== Required action ==
When you reach the line containing "exact execFdnSample_audio he" in the data below, begin returning lines exactly as written, and stop once the line containing "obtain ⟨-, -, -, rfl⟩" has been returned.

== Supplied information ==
+---+

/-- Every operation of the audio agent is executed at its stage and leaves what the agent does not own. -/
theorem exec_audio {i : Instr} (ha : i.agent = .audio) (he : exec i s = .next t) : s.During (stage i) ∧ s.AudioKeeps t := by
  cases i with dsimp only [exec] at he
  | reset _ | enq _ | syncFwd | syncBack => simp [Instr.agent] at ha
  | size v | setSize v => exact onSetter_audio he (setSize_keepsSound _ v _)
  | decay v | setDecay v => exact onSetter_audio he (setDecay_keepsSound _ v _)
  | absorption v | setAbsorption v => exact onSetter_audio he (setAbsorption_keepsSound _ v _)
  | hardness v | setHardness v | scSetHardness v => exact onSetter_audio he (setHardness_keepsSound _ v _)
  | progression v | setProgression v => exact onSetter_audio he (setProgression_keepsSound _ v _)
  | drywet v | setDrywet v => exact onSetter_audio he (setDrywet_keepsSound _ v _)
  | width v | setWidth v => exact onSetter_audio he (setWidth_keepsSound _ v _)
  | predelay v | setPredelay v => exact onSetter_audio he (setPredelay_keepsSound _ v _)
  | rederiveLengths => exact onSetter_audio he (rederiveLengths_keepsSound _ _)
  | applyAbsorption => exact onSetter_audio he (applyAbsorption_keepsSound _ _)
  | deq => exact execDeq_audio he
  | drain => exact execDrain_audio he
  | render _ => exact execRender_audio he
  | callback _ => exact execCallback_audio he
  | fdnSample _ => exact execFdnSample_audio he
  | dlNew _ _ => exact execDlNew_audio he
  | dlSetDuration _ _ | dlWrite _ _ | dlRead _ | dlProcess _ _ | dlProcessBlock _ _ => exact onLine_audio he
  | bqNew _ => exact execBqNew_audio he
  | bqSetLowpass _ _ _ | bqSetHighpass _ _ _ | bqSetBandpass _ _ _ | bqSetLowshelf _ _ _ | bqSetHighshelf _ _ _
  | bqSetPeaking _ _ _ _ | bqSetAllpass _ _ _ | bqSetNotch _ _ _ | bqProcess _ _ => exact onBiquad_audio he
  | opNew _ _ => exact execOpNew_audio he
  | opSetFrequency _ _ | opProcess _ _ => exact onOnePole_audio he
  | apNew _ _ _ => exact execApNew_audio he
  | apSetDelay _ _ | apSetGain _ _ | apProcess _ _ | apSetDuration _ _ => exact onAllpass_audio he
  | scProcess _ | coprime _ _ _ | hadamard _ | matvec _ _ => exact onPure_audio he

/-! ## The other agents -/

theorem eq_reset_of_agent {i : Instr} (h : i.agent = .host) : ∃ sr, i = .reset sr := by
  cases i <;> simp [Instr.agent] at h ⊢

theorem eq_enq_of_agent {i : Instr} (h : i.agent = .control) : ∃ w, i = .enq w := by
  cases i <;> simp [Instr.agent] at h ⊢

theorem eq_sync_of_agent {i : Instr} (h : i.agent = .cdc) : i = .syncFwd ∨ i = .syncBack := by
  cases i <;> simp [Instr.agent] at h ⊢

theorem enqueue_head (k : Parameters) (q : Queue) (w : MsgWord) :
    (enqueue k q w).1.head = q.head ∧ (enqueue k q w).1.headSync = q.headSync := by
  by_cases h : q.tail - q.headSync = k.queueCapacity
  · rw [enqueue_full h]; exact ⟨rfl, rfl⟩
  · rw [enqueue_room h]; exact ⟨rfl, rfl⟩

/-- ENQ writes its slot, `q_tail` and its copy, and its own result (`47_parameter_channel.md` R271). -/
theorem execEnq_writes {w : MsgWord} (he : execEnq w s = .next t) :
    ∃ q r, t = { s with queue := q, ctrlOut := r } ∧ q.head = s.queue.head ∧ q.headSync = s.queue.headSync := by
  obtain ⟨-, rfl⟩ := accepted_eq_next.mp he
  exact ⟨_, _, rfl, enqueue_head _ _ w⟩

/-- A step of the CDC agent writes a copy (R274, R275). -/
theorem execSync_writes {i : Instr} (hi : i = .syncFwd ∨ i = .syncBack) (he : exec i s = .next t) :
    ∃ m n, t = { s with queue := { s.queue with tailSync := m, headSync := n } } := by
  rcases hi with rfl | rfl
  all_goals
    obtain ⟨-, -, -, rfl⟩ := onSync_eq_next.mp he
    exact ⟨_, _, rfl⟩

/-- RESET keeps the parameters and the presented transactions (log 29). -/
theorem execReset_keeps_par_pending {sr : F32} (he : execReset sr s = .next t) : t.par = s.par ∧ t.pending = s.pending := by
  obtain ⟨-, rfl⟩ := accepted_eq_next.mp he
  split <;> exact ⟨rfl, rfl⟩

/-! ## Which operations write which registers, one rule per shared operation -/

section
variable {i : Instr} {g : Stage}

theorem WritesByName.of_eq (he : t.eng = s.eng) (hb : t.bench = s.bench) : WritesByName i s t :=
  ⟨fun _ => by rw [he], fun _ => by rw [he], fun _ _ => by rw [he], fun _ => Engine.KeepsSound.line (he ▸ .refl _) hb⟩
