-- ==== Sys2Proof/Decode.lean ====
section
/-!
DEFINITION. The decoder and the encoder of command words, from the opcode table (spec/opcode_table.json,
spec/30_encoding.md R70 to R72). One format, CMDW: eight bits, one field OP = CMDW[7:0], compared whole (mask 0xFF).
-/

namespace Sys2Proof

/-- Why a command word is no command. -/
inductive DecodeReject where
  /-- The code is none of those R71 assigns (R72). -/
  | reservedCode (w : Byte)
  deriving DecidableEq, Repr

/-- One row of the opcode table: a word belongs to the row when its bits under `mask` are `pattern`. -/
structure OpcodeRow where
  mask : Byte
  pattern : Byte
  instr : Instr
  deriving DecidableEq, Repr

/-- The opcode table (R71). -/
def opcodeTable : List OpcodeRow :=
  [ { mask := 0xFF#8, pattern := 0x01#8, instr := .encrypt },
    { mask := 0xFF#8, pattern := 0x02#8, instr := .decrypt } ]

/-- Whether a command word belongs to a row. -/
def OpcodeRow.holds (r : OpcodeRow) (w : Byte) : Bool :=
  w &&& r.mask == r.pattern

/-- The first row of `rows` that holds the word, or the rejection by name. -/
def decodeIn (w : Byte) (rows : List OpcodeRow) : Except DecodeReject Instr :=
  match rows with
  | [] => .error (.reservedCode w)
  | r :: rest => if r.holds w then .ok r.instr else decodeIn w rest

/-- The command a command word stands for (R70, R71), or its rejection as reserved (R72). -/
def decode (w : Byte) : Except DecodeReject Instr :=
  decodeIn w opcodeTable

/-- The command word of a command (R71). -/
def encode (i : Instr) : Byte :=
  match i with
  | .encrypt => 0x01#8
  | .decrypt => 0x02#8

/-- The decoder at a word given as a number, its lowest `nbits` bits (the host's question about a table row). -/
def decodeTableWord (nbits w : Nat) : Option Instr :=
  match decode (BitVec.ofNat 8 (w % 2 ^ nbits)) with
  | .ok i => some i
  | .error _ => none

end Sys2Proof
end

+---+

== Written answer ==
  | fdnSample _ => exact execFdnSample_audio he
  | dlNew _ _ => exact execDlNew_audio he
  | dlSetDuration _ _ | dlWrite _ _ | dlRead _ | dlProcess _ _ | dlProcessBlock _ _ => exact onLine_audio he
  | bqNew _ => exact execBqNew_audio he
  | bqSetLowpass _ _ _ | bqSetHighpass _ _ _ | bqSetBandpass _ _ _ | bqSetLowshelf _ _ _ | bqSetHighshelf _ _ _
  | bqSetPeaking _ _ _ _ | bqSetAllpass _ _ _ | bqSetNotch _ _ _ | bqProcess _ _ => exact onBiquad_audio he
  | opNew _ _ => exact execOpNew_audio he
  | opSetFrequency _ _ | opProcess _ _ => exact onOnePole_audio he
  | apNew _ _ _ => exact execApNew_audio he
  | apSetDelay _ _ | apSetGain _ _ | apProcess _ _ | apSetDuration _ _ => exact onAllpass_audio he
  | scProcess _ | coprime _ _ _ | hadamard _ | matvec _ _ => exact onPure_audio he

/-! ## The other agents -/

theorem eq_reset_of_agent {i : Instr} (h : i.agent = .host) : ∃ sr, i = .reset sr := by
  cases i <;> simp [Instr.agent] at h ⊢

theorem eq_enq_of_agent {i : Instr} (h : i.agent = .control) : ∃ w, i = .enq w := by
  cases i <;> simp [Instr.agent] at h ⊢

theorem eq_sync_of_agent {i : Instr} (h : i.agent = .cdc) : i = .syncFwd ∨ i = .syncBack := by
  cases i <;> simp [Instr.agent] at h ⊢

theorem enqueue_head (k : Parameters) (q : Queue) (w : MsgWord) :
    (enqueue k q w).1.head = q.head ∧ (enqueue k q w).1.headSync = q.headSync := by
  by_cases h : q.tail - q.headSync = k.queueCapacity
  · rw [enqueue_full h]; exact ⟨rfl, rfl⟩
  · rw [enqueue_room h]; exact ⟨rfl, rfl⟩

/-- ENQ writes its slot, `q_tail` and its copy, and its own result (`47_parameter_channel.md` R271). -/
theorem execEnq_writes {w : MsgWord} (he : execEnq w s = .next t) :
    ∃ q r, t = { s with queue := q, ctrlOut := r } ∧ q.head = s.queue.head ∧ q.headSync = s.queue.headSync := by
  obtain ⟨-, rfl⟩ := accepted_eq_next.mp he
  exact ⟨_, _, rfl, enqueue_head _ _ w⟩

/-- A step of the CDC agent writes a copy (R274, R275). -/
theorem execSync_writes {i : Instr} (hi : i = .syncFwd ∨ i = .syncBack) (he : exec i s = .next t) :
    ∃ m n, t = { s with queue := { s.queue with tailSync := m, headSync := n } } := by
  rcases hi with rfl | rfl
  all_goals
    obtain ⟨-, -, -, rfl⟩ := onSync_eq_next.mp he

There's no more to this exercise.